-- ==== Sys2Proof/Machine/Registers.lean ====
section
/-! DEFINITION. The device register window: what its offsets read (R82, R340, R436), and token posts (R340, R341). -/

namespace Sys2Proof.Machine

/-! ## Reading -/

def stageCode : DevStage → Nat
  | .rom => 1
  | .firmware => 2
  | .records => 3
  | .clocks => 4
  | .memory => 5
  | .links => 6
  | .ready => 7
  | .recovery => 15

/-- DEVSTAT (R436). -/
def Device.devstat (d : Device) : Nat :=
  stageCode d.stage + d.cause.toNat * 2 ^ 8 + bit01 d.gradeB * 2 ^ 16 + (if d.gradeB then 720 else 768) * 2 ^ 32

/-- Free entries of the launch queue (R340). -/
def Device.launchFree (d : Device) : Nat := 64 - d.launchq.length

/-- The 64-bit register at a window offset that is a multiple of 8; undefined places and write-only fields read zero. -/
def State.windowWord (s : State) (off : Nat) : Nat :=
  let d := s.dev
  if off = 0x100000 then d.devstat
  else if off = 0x100008 then d.serial.toNat
  else if d.stage == .recovery then 0
  else if off = 0x1000 then d.posted.toNat * 2 ^ 32 + d.rejected * 2 ^ 16
  else if off = 0x1008 then d.launchFree
  else if off = 0x100010 then s.gtcAt 0 % 2 ^ 64
  else if off = 0x100018 then d.trihorn.toNat + d.onolo.toNat * 2 ^ 36
  else if 0x100020 ≤ off ∧ off < 0x100040 then (d.temps.atD ((off - 0x100020) / 8) 0).toNat
  else if off = 0x100040 then d.watts.toNat
  else if off = 0x100048 then bit01 d.throttle + d.throttles.toNat * 2 ^ 32
  else if 0x100100 ≤ off ∧ off < 0x100120 then field d.attNonce.toNat (8 * (off - 0x100100)) 64
  else if off = 0x100120 then field d.attQpa 6 46 * 64
  else if off = 0x100128 then bit01 d.attBusy + bit01 d.attDone * 2
  else 0

/-- A byte of the window. -/
def State.windowByte (s : State) (off : Nat) : Byte := BitVec.ofNat 8 (s.windowWord (off / 8 * 8) / 2 ^ (8 * (off % 8)))

/-- The base of the register window (R78). -/
def windowBase : Nat := 0xF000000000000

/-- Bytes that an access which no cache serves reads: the window's registers, or memory (R82). -/
def State.uncachedBytes (s : State) (pa n : Nat) : List Byte :=
  (List.range n).map fun i => if zoneOf (pa + i) = .window then s.windowByte (pa + i - windowBase) else s.memByte (pa + i)

/-! ## Token posts -/

/-- R341: the launch token is well formed. -/
def tokenOk (ws : List DWord) : Bool :=
  let w (i : Nat) : Nat := ((ws[i]?).getD 0).toNat
  (w 0 == 1 || w 0 == 2) && field (w 1) 52 12 == 0 && w 1 % 64 == 0 && field (w 2) 32 32 == 0 &&
  (if w 0 == 1 then w 3 == 0 else field (w 3) 16 48 == 0) && w 4 + w 5 + w 6 + w 7 == 0

/-- A write or token rejected at a port; the count saturates. -/
def State.rejectPost (s : State) : State := s.setDev { s.dev with rejected := min (s.dev.rejected + 1) 65535 }

/-- A token post at one port; one before READY or during a reset is rejected (R340, R430, R437). -/
def State.postToken (s : State) (ws : List DWord) : State :=
  if s.dev.stage == .ready && s.dev.restart.isNone && tokenOk ws && s.dev.launchq.length < 64 then
    s.setDev { s.dev with launchq := s.dev.launchq ++ [ws], posted := s.dev.posted + 1 }
  else s.rejectPost

/-- One indivisible write of bytes at window offsets: each port it covers whole takes a token, each it touches otherwise
counts a rejection (R340). In RECOVERY the ports do not respond (R429). -/
def State.postWrite (s : State) (bytes : List (Nat × Byte)) : State :=
  if s.dev.stage == .recovery then s else
  (List.range 64).foldl (fun s n =>
    let mine := bytes.filter fun e => e.1 / 64 == n
    if mine.isEmpty then s
    else if (List.range 64).all fun i => mine.any fun e => e.1 == 64 * n + i then
      let at_ (i : Nat) : Byte := ((mine.find? fun e => e.1 == 64 * n + i).map Prod.snd).getD 0
      s.postToken ((List.range 8).map fun k => w64 (leNat ((List.range 8).map fun j => at_ (64 * n + 8 * k + j - 64 * n))))
    else s.rejectPost) s

/-! ## Other writes to the window (R433, R436, R437) -/

/-- R118, R398: lines that the device changed and did not write back are lost; the pool keeps its own copies. -/
def State.dropPool (s : State) : State :=
  let s := s.stale.foldl (fun s x => s.pokeBytes (x.1 * 128) x.2) s
  { s with stale := [], poolState := [] }

/-- The reset that waits for the regions to end (R398, R437): the pool is not written back, the incarnation is the new one, and bring-up starts
again at ROM, with key slots 0 to 3 to be loaded and the others empty (R432). -/
def State.tryRestart (s : State) : State :=
  match s.dev.restart with
  | none => s
  | some inc =>
    if !s.dev.regions.isEmpty then s
    else
      let s := s.dropPool
      s.setDev { s.dev with inc := inc, stage := .rom, cause := 0, keys := [], posted := 0, rejected := 0, launchq := [], stewardq := [],
                            attBusy := false, attDone := false, attWritten := none, throttles := 0, incExchanged := false, restart := none }

/-- R391, R398, R437: every armed region ends, and then the device restarts under an incarnation. -/
def State.restartAs (s : State) (inc : Byte) : State :=
  let s := (s.dev.regions.map fun r => r.num).foldl (fun s n => s.beginEnd n .aborted) s
  (s.setDev { s.dev with restart := some inc }).tryRestart

/-- RESETCTL (R437): every region ends, the incarnation advances, and bring-up starts again at ROM. -/
def State.resetDevice (s : State) : State := s.restartAs (s.dev.inc + 1)

/-- ATT_CTL (R433): GO starts a quote; a write while BUSY is discarded. -/
def State.attGo (s : State) (v : DWord) : State :=
  if s.dev.attBusy then s
  else
    let go := v.getLsbD 63
    s.setDev { s.dev with attQpa := field v.toNat 6 46 * 64, attBusy := go, attDone := !go && s.dev.attDone }

/-- A write of 64 bits to the register at a window offset that is a multiple of 8: its writable fields are set (R436). -/
def State.writeWindow64 (s : State) (off : Nat) (v : DWord) : State :=
  if s.dev.stage == .recovery && off != 0x100200 then s
  else if 0x100100 ≤ off ∧ off < 0x100120 then
    if s.dev.attBusy then s
    else s.setDev { s.dev with attNonce := BitVec.ofNat 256 (setField s.dev.attNonce.toNat (8 * (off - 0x100100)) 64 v.toNat) }
  else if off = 0x100120 then s.attGo v
  else if off = 0x100200 then (if v.toNat % 2 ^ 32 = 0x52455345 then s.resetDevice else s)
  else s

/-- One indivisible store of bytes at window offsets: token ports, then each other register it touches; bytes of a register that
are not stored keep their value. -/
def State.windowStore (s : State) (bytes : List (Nat × Byte)) : State :=
  let s := s.postWrite bytes
  let regs := dedup ((bytes.filter fun e => 4096 ≤ e.1).map fun e => e.1 / 8 * 8)
  regs.foldl (fun s off =>
    let bs := (List.range 8).map fun i =>
      ((bytes.find? fun e => e.1 == off + i).map Prod.snd).getD (s.windowByte (off + i))
    s.writeWindow64 off (w64 (leNat bs))) s

/-! ## Events of the window -/

/-- TOKEN_POST: an agent's write of bytes from a window offset upward; the bytes name their offsets from it. -/
def execTokenPost (off : Nat) (bytes : List (Nat × Byte)) (s : State) : Out :=
  .next (s.postWrite (bytes.map fun e => (off + e.1, e.2)))

/-- ATT_CTL_GO: the host writes ATT_CTL. -/
def execAttCtlGo (value : DWord) (s : State) : Out := .next (if s.dev.stage == .recovery then s else s.attGo value)

/-- RESETCTL: the host writes the register. -/
def execResetctl (value : Word) (s : State) : Out :=
  .next (if value = 0x52455345 then s.resetDevice else s)

end Sys2Proof.Machine
end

_WHAT TO PRODUCE_
Tally the lines of the records that hold the word "every" and output only the total.

_YOUR SOLUTION_
2